On-device music identification for a video production pipeline.

Vidsy MusicMatch UI
Context
At Vidsy, creators send finished videos with music, voiceover, and sound effects baked into a single audio track. Before editing can begin, someone has to manually listen through and identify which supplied music track was used.
It's slow, repetitive, and one of several manual steps I've been working to automate.
The bigger picture is a full production pipeline that handles audio separation, footage matching, text extraction, and edit reconstruction.
I'm breaking that down into standalone components, building and proving each one individually.
MusicMatch was the first: can you instantly identify a baked-in music track without relying on cloud APIs or racking up costs?

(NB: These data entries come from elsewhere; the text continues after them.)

-- ==== Sys2Proof/Laws/Exec.lean ====
section
/-! SUPPORT. What the instructions that can raise an error answer, one equation for each outcome, and the host commands:
the provers cite these instead of unfolding a meaning. -/

namespace Sys2Proof.Machine

variable (s : State)

/-! Subroutines. -/

/-- R101. -/
theorem execRet_of_pos (h : 0 < s.sp.val) :
    execRet s = finish { s with
      sp := ⟨s.sp.val - 1, by omega⟩
      pc := s.stack[s.sp.val - 1]'(by omega) } := by
  simp only [execRet, State.pop_eq_some s h]; rfl

/-- R193. -/
theorem execRet_of_zero (h : s.sp.val = 0) : execRet s = raise (.stackUnderflow 0x00EE) s := by
  simp only [execRet, (State.pop_eq_none_iff s).mpr h]; rfl

/-- R103. -/
theorem execCall_of_lt (nnn : Addr) (h : s.sp.val < 16) :
    execCall nnn s = finish { s with
      stack := s.stack.set s.sp.val s.pc h
      sp := ⟨s.sp.val + 1, by omega⟩
      pc := immAddr nnn } := by
  simp only [execCall, State.push_eq_some s _ h]; rfl

/-- R193. -/
theorem execCall_of_full (nnn : Addr) (h : s.sp.val = 16) :
    execCall nnn s = raise (.stackOverflow (encode (.call nnn))) s := by
  simp only [execCall, (State.push_eq_none_iff s _).mpr h]

/-! Accesses through I (R57): in bounds, and out of bounds. -/

theorem execLdBcd_of_le (x : Reg) (h : s.i.toNat + 3 ≤ 0x1000) :
    execLdBcd x s = finish (s.setMem (s.mem.writeBytes s.i.toNat (bcdDigits (s.reg x)))) := by
  simp only [execLdBcd, State.accessFault_eq_none s 3 (.inr h)]; rfl

theorem execLdBcd_of_gt (x : Reg) (h : 0x1000 < s.i.toNat + 3) :
    execLdBcd x s =
      raise (.memoryOutOfBounds (encode (.ldBcd x)) (BitVec.ofNat 17 (max s.i.toNat 0x1000))) s := by
  simp only [execLdBcd, State.accessFault_eq_some s 3 (by omega) h]

theorem execStoreRegs_of_le (x : Reg) (h : s.i.toNat + (x.val + 1) ≤ 0x1000) :
    execStoreRegs x s = finish (s.setMem (s.mem.writeBytes s.i.toNat (s.regBlock (x.val + 1)))) := by
  simp only [execStoreRegs, State.accessFault_eq_none s _ (.inr h)]; rfl

theorem execStoreRegs_of_gt (x : Reg) (h : 0x1000 < s.i.toNat + (x.val + 1)) :
    execStoreRegs x s =
      raise (.memoryOutOfBounds (encode (.storeRegs x)) (BitVec.ofNat 17 (max s.i.toNat 0x1000))) s := by
  simp only [execStoreRegs, State.accessFault_eq_some s _ (Nat.succ_pos _) h]

theorem execLoadRegs_of_le (x : Reg) (h : s.i.toNat + (x.val + 1) ≤ 0x1000) :
    execLoadRegs x s = finish { s with v := loadBlock s.mem s.i.toNat (x.val + 1) s.v } := by
  simp only [execLoadRegs, State.accessFault_eq_none s _ (.inr h)]; rfl

theorem execLoadRegs_of_gt (x : Reg) (h : 0x1000 < s.i.toNat + (x.val + 1)) :
    execLoadRegs x s =
      raise (.memoryOutOfBounds (encode (.loadRegs x)) (BitVec.ofNat 17 (max s.i.toNat 0x1000))) s := by
  simp only [execLoadRegs, State.accessFault_eq_some s _ (Nat.succ_pos _) h]

theorem execDrw_of_le (x y : Reg) (n : Nat) (h : n = 0 ∨ s.i.toNat + n ≤ 0x1000) :
    execDrw x y n s =
      finish ((s.setFb (s.fb.xorPixels (s.spriteCells (s.reg x) (s.reg y) n) false).1).setReg Reg.vf
        (flagByte (s.fb.xorPixels (s.spriteCells (s.reg x) (s.reg y) n) false).2)) := by
  simp only [execDrw, State.accessFault_eq_none s n h]

theorem execDrw_of_gt (x y : Reg) (n : Nat) (hn : 0 < n) (h : 0x1000 < s.i.toNat + n) :
    execDrw x y n s =
      raise (.memoryOutOfBounds (encode (.drw x y n)) (BitVec.ofNat 17 (max s.i.toNat 0x1000))) s := by
  simp only [execDrw, State.accessFault_eq_some s n hn h]

/-! Keys. -/

theorem execSkp_of_key (x : Reg) (k : Key) (h : (s.reg x).toNat = k.val) : execSkp x s = skipIf s.key[k] s := by
  simp only [execSkp, keyIndex_eq_some _ k h]

theorem execSknp_of_key (x : Reg) (k : Key) (h : (s.reg x).toNat = k.val) : execSknp x s = skipIf (! s.key[k]) s := by
  simp only [execSknp, keyIndex_eq_some _ k h]

theorem execSkp_of_ge (x : Reg) (h : 16 ≤ (s.reg x).toNat) :
    execSkp x s = raise (.keyIndexOutOfRange (encode (.skp x)) (s.reg x)) s := by
  simp only [execSkp, keyIndex_eq_none _ h]

theorem execSknp_of_ge (x : Reg) (h : 16 ≤ (s.reg x).toNat) :
    execSknp x s = raise (.keyIndexOutOfRange (encode (.sknp x)) (s.reg x)) s := by
  simp only [execSknp, keyIndex_eq_none _ h]

/-! Host commands. -/

/-- R205: the truncated subtraction is the stop at 0. -/
@[simp] theorem toNat_countDown (b : Byte) : (countDown b).toNat = b.toNat - 1 := by
  unfold countDown
  split
  · rename_i h; subst h; rfl
  · rename_i h
    have h0 : b.toNat ≠ 0 := fun e => h (BitVec.eq_of_toNat_eq e)
    have := b.isLt
    rw [BitVec.toNat_sub]
    simp
    omega

/-- R224. -/
theorem State.afterLoad_of_le (bytes : List Byte) (h : bytes.length ≤ 3584) :
    s.afterLoad bytes = (s.setMem (s.mem.writeBytes 0x200 bytes)).setResult .ok := if_pos h

/-- R225. -/
theorem State.afterLoad_of_gt (bytes : List Byte) (h : 3584 < bytes.length) :
    s.afterLoad bytes = s.setResult (.programTooLarge bytes.length) := if_neg (Nat.not_le.mpr h)

/-- R46. -/
theorem State.afterSetKey_of_lt (k : Nat) (p : Bool) (h : k < 16) :
    s.afterSetKey k p = { s with key := s.key.set k p h, result := .ok } := dif_pos h

/-- R47. -/
theorem State.afterSetKey_of_ge (k : Nat) (p : Bool) (h : 16 ≤ k) :
    s.afterSetKey k p = s.setResult (.badArgument (.keyIndex k)) := dif_neg (Nat.not_lt.mpr h)

/-- R44. -/
theorem State.afterIsSet_of_lt (px py : Nat) (hx : px < 64) (hy : py < 32) :
    s.afterIsSet px py = s.setResult (.pixel (s.fb.cell ⟨px, hx⟩ ⟨py, hy⟩)) := dif_pos ⟨hx, hy⟩

/-- R47. -/
theorem State.afterIsSet_of_ge (px py : Nat) (h : 64 ≤ px ∨ 32 ≤ py) :
    s.afterIsSet px py = s.setResult (.badArgument (.pixelAt px py)) := dif_neg (by omega)

end Sys2Proof.Machine
end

Music Match macOS app icon
Role
- Problem identification
- Product design
- macOS development (Swift, SwiftUI, ShazamKit)
- UI Design

Stress testing the tool with 7999 tracks
Solution
- Built a native macOS app that takes two inputs: a creator's video or audio file and a folder of supplied music tracks.
- Accepts local files or a direct platform link, downloading the video automatically if needed.
- Uses ShazamKit to fingerprint the audio and match it against every track in the library, including nested subfolders.
- Returns a ranked list of results with confidence percentages and a Reveal in Finder button for the matched track.
- Runs entirely on-device. No internet, no API keys, no cost per use. Local machine learning, instant results.
- UI is deliberately minimal: two drop zones, a link input, a progress bar, results. Nothing else.

Music Match uses ShazamKit under the hood
Impact
A task that used to involve manual listening and guesswork now takes seconds.
The motion design team's response was immediate and enthusiastic. It's a small, focused utility that does exactly one job, and it does it well. It's also the first shipped proof that the larger automation pipeline works in practice, one component at a time.